A capacity for selective amnesia seems like an indispensable facility of the modern politician, but the mutability of the Conservative Party under this most mutable of leaders is truly a wonder to behold. Under his revised protocol, while Northern Ireland will be part of the UK customs territory, 34 pages worth of EU regulations will continue to apply to the province, touching on everything from agriculture to food standards.

Three times Theresa May brought her Brexit deal back to the Commons, and three times a coalition of the DUP and European Research Group Tory rebels threw it back. Digging through Hansard, their objections were pungently expressed, and completely forgotten yesterday.

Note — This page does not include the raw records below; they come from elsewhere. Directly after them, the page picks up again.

-- ==== Sys2Proof/Machine/VFloat.lean ====
section
/-! DEFINITION. Floating-point vector operations and conversions (spec/08_lanes_and_vector_operations.md R203 to R205;
spec/04_number_formats.md R111). -/

namespace Sys2Proof.Machine
open Sys2Proof

noncomputable section

/-- The format of a VF element code (R55). -/
def vfFmt (e : BitVec 3) : Fmt := if e = 1 then .bf16 else .f32

def QEntry.mode (e : QEntry) : Rm := Rm.ofCode e.frm.toNat
/-- The mode of an override under the captured FRM (R89). -/
def QEntry.modeOf (e : QEntry) (r : Nat) : Rm := if r = 7 then e.mode else Rm.ofCode r

/-- The hash of element `k` (R92). -/
def QEntry.hash (e : QEntry) (k : Nat) : Nat := srHash e.seed k 0

/-- An elementwise operation on two sources and the old destination. -/
abbrev FpOp := Fmt → (a b d : Nat) → Rm → Nat → Res

def fopAdd : FpOp := fun f a b _ m h => fAdd f a b m h
def fopSub : FpOp := fun f a b _ m h => fSub f a b m h
def fopMul : FpOp := fun f a b _ m h => fMul f a b m h
def fopFma : FpOp := fun f a b d m h => fFma f false a b d m h
def fopFnma : FpOp := fun f a b d m h => fFma f true a b d m h
def fopDiv : FpOp := fun f a b _ m h => fDiv f a b m h
def fopSqrt : FpOp := fun f a _ _ m h => fSqrt f a m h
def fopMin : FpOp := fun f a b _ _ _ => fMinMax f false a b
def fopMax : FpOp := fun f a b _ _ _ => fMinMax f true a b

/-- An operation of VF (R203). -/
def vFp (op : FpOp) (kind : Src2) (s : State) (t : Thread) (e : QEntry) (o : VOps) (limit : Nat) : Eff :=
  let d := e.opnd o.d6
  let a := e.opnd o.a6
  elementwise s t e (vGov o) d limit fun k =>
    let r := op (vfFmt o.e) (t.srcEl a (preMa o.pre) e.vl.toNat k) (second t e o kind (e.opnd o.b6) k) (t.el d k) e.mode (e.hash k)
    (r.bits, r.fl)

/-- VFCMP (R203, R128). -/
def vFcmp (cond : Nat) (kind : Src2) (s : State) (t : Thread) (e : QEntry) (o : VOps) (limit : Nat) : Eff :=
  let a := e.opnd o.a6
  maskwise s t e (vGov o) o.d.toNat limit fun k =>
    fCmp (vfFmt o.e) cond (t.srcEl a (preMa o.pre) e.vl.toNat k) (second t e o kind (e.opnd o.b6) k)

/-- One conversion of VFCVT by its code (R204). -/
def vfcvtRes (code a : Nat) (mode : Rm) (h : Nat) : Res :=
  if code = 0 then intToF (toSigned 32 a) .f32 mode h
  else if code = 1 then intToF (Int.ofNat (a % 2 ^ 32)) .f32 mode h
  else if code = 2 then let r := fToInt (decodeF .f32 a) true 32 mode h; ⟨wrapTo 32 r.1, r.2⟩
  else if code = 3 then let r := fToInt (decodeF .f32 a) false 32 mode h; ⟨wrapTo 32 r.1, r.2⟩
  else if code = 4 then fCvt .f32 .bf16 a mode h
  else fCvt .bf16 .f32 a mode h

/-- Destination and source of a VFCVT code (R204). -/
def vfcvtOpnds (e : QEntry) (o : VOps) : Opnd × Opnd :=
  if o.b = 4 then (e.opnd o.d6, e.wide o.a6)
  else if o.b = 5 then (e.wide o.d6, e.opnd o.a6)
  else (e.opnd o.d6, e.opnd o.a6)

/-- VFCVT (R204). -/
def effVfcvt (s : State) (t : Thread) (e : QEntry) (o : VOps) (limit : Nat) : Eff :=
  let p := vfcvtOpnds e o
  elementwise s t e (vGov o) p.1 limit fun k =>
    let r := vfcvtRes o.b.toNat (t.el p.2 k) (e.modeOf o.e.toNat) (e.hash k)
    (r.bits, r.fl)

/-- One step of R111: the narrowed element, the next carry and the flags. -/
def efStep (target : Fmt) (x carry : Nat) (mode : Rm) (h : Nat) : Nat × Nat × Flg :=
  let v := ((decodeF .f32 x).add (decodeF .f32 carry) mode)
  let r := roundTo v.1 target mode h
  let fl := r.fl ||| snanFl .f32 [x, carry] ||| flIf v.2 flNV
  let rv := decodeF target r.bits
  if v.1.isFinite && rv.isFinite then
    (r.bits, (roundTo (v.1.add rv.neg .rne).1 .f32 .rne 0).bits, fl)
  else (r.bits, 0, fl)

/-- VFCVT.EF: elements in order, each error carried to the next active element (R205, R111). -/
def effVfcvtEf (s : State) (t : Thread) (e : QEntry) (o : VOps) (limit : Nat) : Eff :=
  let target := if o.b = 0 then Fmt.bf16 else Fmt.e4m3
  let src := if o.b = 0 then e.wide o.a6 else e.quad o.a6
  let d := e.opnd o.d6
  let u := (elems e.vstart.toNat limit).foldl (fun (u : Thread) k =>
    if t.active (vGov o) k then
      let r := efStep target (t.el src k) u.carry.toNat (e.modeOf o.e.toNat) (e.hash k)
      { (u.setEl d k r.1).raise r.2.2 with carry := BitVec.ofNat 32 r.2.1 }
    else putEl u d (maskZero e.vtype) false k 0) t
  .done s (if limit = e.vl.toNat then putTail u d (tailZero e.vtype) limit else u)

end
end Sys2Proof.Machine
end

The backstop was a “trap”, they said, an “instrument of pain”. One complained it would leave Britain “indefinitely shackled” to the EU, arguing that it represented “capitulation” to Brussels. The Tory rebels were, they said, “defending our democracy against servitude”. Dominic Raab complained the backstop and “regulation without representation” was undemocratic and “a threat” to our precious Union™. With his customary command of the detail, the foreign secretary denounced May’s deal as “wracked with self-doubt, defeatism and fear” to be rejected by any soul who wanted Britain to demonstrate “the temerity to regain mastery of our own destiny”.

Triassic Tory Brexiteer Bill Cash said the “Democratic Unionist Party will vote against the Withdrawal Agreement today – because it puts the Union at risk”. Outside the Commons, the language was similarly salty. In November last year, Jacob Rees-Mogg rejected “the separation between Northern Ireland and Great Britain” the deal would entail, arguing that Theresa May hadn’t “so much struck a deal as surrendered to Brussels and given in to everything they want and tried to frustrate Brexit that it’s not so much a vassal state anymore as a slave state”.

And yesterday, on this most un-super of Super Saturdays, where were the ERG? Where were their stubborn concerns about our divided union, the isolation of Northern Ireland and the real possibility of its terminal alignment with the “EUSSR”? These forgetful souls were to be found skipping loyally through the government lobby, their cares and anxieties about Theresa May’s Brexit deal and “our friends in the DUP” quite forgotten. Given the Prime Minister’s enthusiasm for buses, it seems appropriate his fair-weather friends in the DUP find themselves nudged under one. When Johnson talked about “the United Kingdom on wheels”, Arlene Foster and Nigel Dodds never appreciated they’d be the ones the wheels would be rolling over.